EXERCISE DIRECTIONS ▸ In your reply, reproduce the lines from the first one below to the line containing "(ou16 (c.chHeatBand n))", inclusive, exactly as they stand.

[Opening EXERCISE DATA section]

/-- Image-set objects of +0x32 of a doorway. -/
def door32Settings (c : Cfg) (d : DoorIx) (sub : Nat) : Option Obj :=
  match sub with
  | 0x01 => some (ou8 (c.reopenMode d))
  | 0x02 => some (ou32 (c.reopenDistance d))
  | 0x03 => some (ou32 (c.reopenDwell d))
  | 0x04 => some (ou8 (c.obstacleLimit d))
  | 0x05 => some (ou16 (c.se1Filter d))
  | 0x06 => some (ou16 (c.se2Filter d))
  | _ => none

/-- Image-set objects of 0x4000 and on. -/
def chanSettings (c : Cfg) (n : ChanIx) (sub : Nat) : Option Obj :=
  match sub with
  | 0x01 => some (ou8 (c.chFunction n))
  | 0x02 => some (ou8 (c.chLoadType n))
  | 0x03 => some (ou8 (c.chGroupLeader n))
  | 0x04 => some (ou8 (c.chGroupSize n))
  | 0x05 => some (ou16 (c.chOcLimit n))
  | 0x06 => some (ou32 (c.chOcTime n))
  | 0x07 => some (ou16 (c.chInrushWindow n))
  | 0x08 => some (ou8 (c.chRetryCount n))
  | 0x09 => some (ou32 (c.chRetryBackoff n))
  | 0x0A => some (ou8 (c.chFailsafe n))
  | 0x0B => some (ou8 (c.chStableMode n))
  | 0x0C => some (ou8 (c.chOpenTest n))
  | 0x0D => some (ou16 (c.chOpenOnI n))
  | 0x0E => some (ou16 (c.chStateOnMask n))
  | 0x0F => some (ou16 (c.chStateFlashMask n))
  | 0x10 => some (ou8 (c.chHeatSense n))
  | 0x11 => some (ou32 (c.chHeatRRef n))
  | 0x12 => some (ou16 (c.chHeatAlpha n))
  | 0x13 => some (oi16 (c.chHeatSetpoint n))
  | 0x14 => some (ou16 (c.chHeatBand n))
  | _ => none

/-- Image-set objects of 0x1500. -/
def module1500Settings (c : Cfg) (sub : Nat) : Option Obj :=
  match sub with
  | 0x01 => some (ou32 c.lswWdTime)
  | _ => none

/-- Image-set objects of 0x4100 and on. -/
def groupSettings (c : Cfg) (g : GroupIx) (sub : Nat) : Option Obj :=
  match sub with
  | 0x01 => some (ou8 (c.grpClass g))
  | 0x02 => some (ou16 (c.grpPolarity g))
  | 0x03 => some (ou16 (c.grpEolMask g))
  | 0x04 => some (ou8 (c.grpTlMode g))
  | _ => none

/-- Image-set objects of 0x4200 and on. -/
def outpSettings (c : Cfg) (k : OutIx) (sub : Nat) : Option Obj :=
  match sub with
  | 0x01 => some (ou8 (c.outSource k))
  | 0x02 => some (ou8 (c.outSourceParam k))
  | 0x03 => some (ou8 (c.outInvert k))
  | 0x04 => some (ou8 (c.outPaired k))
  | 0x05 => some (ou8 (c.outSafe k))
  | 0x06 => some (ou8 (c.outStable k))
  | _ => none

/-- Image-set objects of 0x8000 and on. -/
def sessSettings (c : Cfg) (i : SessIx) (sub : Nat) : Option Obj :=
  match sub with
  | 0x02 => some (ou8 (c.sessTransport i))
  | 0x03 => some (ou32 (c.sessSource i))
  | 0x04 => some (ou8 (c.sessAuthRequired i))
  | 0x05 => some (ou16 (c.sessRightsGroups i))
  | 0x06 => some (ou32 (c.sessRightsRead i))
  | 0x07 => some (ou32 (c.sessRightsWrite i))
  | 0x08 => some (ou8 (c.sessDoorPrimary i))
  | 0x09 => some (ou8 (c.sessDoorStandby i))
  | _ => none

/-- Image-set objects of 0x8008. -/
def module8008Settings (c : Cfg) (sub : Nat) : Option Obj :=
  match sub with
  | 0x01 => some (ou32 c.takeoverTime)
  | 0x02 => some (ou32 c.sessionExpiry)
  | 0x03 => some (ou16 c.serviceUdpPort)
  | _ => none

/-- Image-set objects of 0x5000. -/
def module5000Settings (c : Cfg) (sub : Nat) : Option Obj :=
  match sub with
  | 0x01 => some (ou8 c.ringEnable)
  | 0x02 => some (ou8 c.ringAddress)
  | 0x03 => some (ou8 c.ringKeepStable)
  | 0x04 => some (ou8 c.ringWake)
  | _ => none

/-- Image-set objects of 0x5100 and on. -/
def canSettings (c : Cfg) (ch : CanIx) (sub : Nat) : Option Obj :=
  match sub with
  | 0x01 => some (ou8 (c.canEnable ch))
  | 0x02 => some (ou16 (c.canNomRate ch))
  | 0x03 => some (ou16 (c.canNomSp ch))
  | 0x04 => some (ou16 (c.canDataRate ch))
  | 0x05 => some (ou16 (c.canDataSp ch))
  | 0x06 => some (ou8 (c.canTerm ch))
  | 0x07 => some (ou8 (c.canTxOrder ch))
  | 0x08 => some (ou8 (c.canBusoffAuto ch))
  | 0x09 => some (ou8 (c.canWake ch))
  | 0x0A => some (ou8 (c.canOwner ch))
  | _ => none

/-- Image-set objects of 0x5300 and on. -/
def mobjSettings (c : Cfg) (m : Fin 64) (sub : Nat) : Option Obj :=
  match sub with
  | 0x01 => some (ou8 (c.objChannel m))
  | 0x02 => some (ou32 (c.objId m))
  | 0x03 => some (ou8 (c.objFormat m))
  | 0x04 => some (ou8 (c.objLength m))
  | 0x05 => some (ou8 (c.dataSource m))
  | _ => none

/-- Image-set objects of 0x6000. -/
def module6000Settings (c : Cfg) (sub : Nat) : Option Obj :=
  match sub with
  | 0x01 => some (ou16 c.incPreSamples)
  | 0x02 => some (ou16 c.incCauseMask)
  | 0x03 => some (ou8 c.logWarnPct)
  | _ => none

/-- Image-set objects of 0x7000. -/
def module7000Settings (c : Cfg) (sub : Nat) : Option Obj :=
  match sub with
  | 0x01 => some (ou16 c.retainMask)
  | 0x02 => some (ou16 c.wakeEnable)
  | 0x03 => some (ou32 c.stableHoldupTime)
  | 0x04 => some (ou16 c.holdupReserve)
  | _ => none

/-- Image-set objects of 0x1702. -/
def module1702Settings (c : Cfg) (sub : Nat) : Option Obj :=
  match sub with
  | 0x03 => some (ou8 c.appAutostart)
  | 0x04 => some (ou8 c.appAutorestart)
  | 0x05 => some (ou32 c.appWdTime)
  | _ => none

/-- Image-set objects of 0x1010. -/
def module1010Settings (c : Cfg) (sub : Nat) : Option Obj :=
  match sub with
  | 0x05 => some (ou32 c.updateWait)
  | _ => none

/-- Image-set objects of 0x1020. -/
def module1020Settings (c : Cfg) (sub : Nat) : Option Obj :=
  match sub with
  | 0x09 => some (ou8 c.subAuto)
  | _ => none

[Closing EXERCISE DATA section]

ANSWER BELOW ▸
/-- Image-set objects of +0x32 of a doorway. -/
def door32Settings (c : Cfg) (d : DoorIx) (sub : Nat) : Option Obj :=
  match sub with
  | 0x01 => some (ou8 (c.reopenMode d))
  | 0x02 => some (ou32 (c.reopenDistance d))
  | 0x03 => some (ou32 (c.reopenDwell d))
  | 0x04 => some (ou8 (c.obstacleLimit d))
  | 0x05 => some (ou16 (c.se1Filter d))
  | 0x06 => some (ou16 (c.se2Filter d))
  | _ => none

/-- Image-set objects of 0x4000 and on. -/
def chanSettings (c : Cfg) (n : ChanIx) (sub : Nat) : Option Obj :=
  match sub with
  | 0x01 => some (ou8 (c.chFunction n))
  | 0x02 => some (ou8 (c.chLoadType n))
  | 0x03 => some (ou8 (c.chGroupLeader n))
  | 0x04 => some (ou8 (c.chGroupSize n))
  | 0x05 => some (ou16 (c.chOcLimit n))
  | 0x06 => some (ou32 (c.chOcTime n))
  | 0x07 => some (ou16 (c.chInrushWindow n))
  | 0x08 => some (ou8 (c.chRetryCount n))
  | 0x09 => some (ou32 (c.chRetryBackoff n))
  | 0x0A => some (ou8 (c.chFailsafe n))
  | 0x0B => some (ou8 (c.chStableMode n))
  | 0x0C => some (ou8 (c.chOpenTest n))
  | 0x0D => some (ou16 (c.chOpenOnI n))
  | 0x0E => some (ou16 (c.chStateOnMask n))
  | 0x0F => some (ou16 (c.chStateFlashMask n))
  | 0x10 => some (ou8 (c.chHeatSense n))
  | 0x11 => some (ou32 (c.chHeatRRef n))
  | 0x12 => some (ou16 (c.chHeatAlpha n))
  | 0x13 => some (oi16 (c.chHeatSetpoint n))
  | 0x14 => some (ou16 (c.chHeatBand n))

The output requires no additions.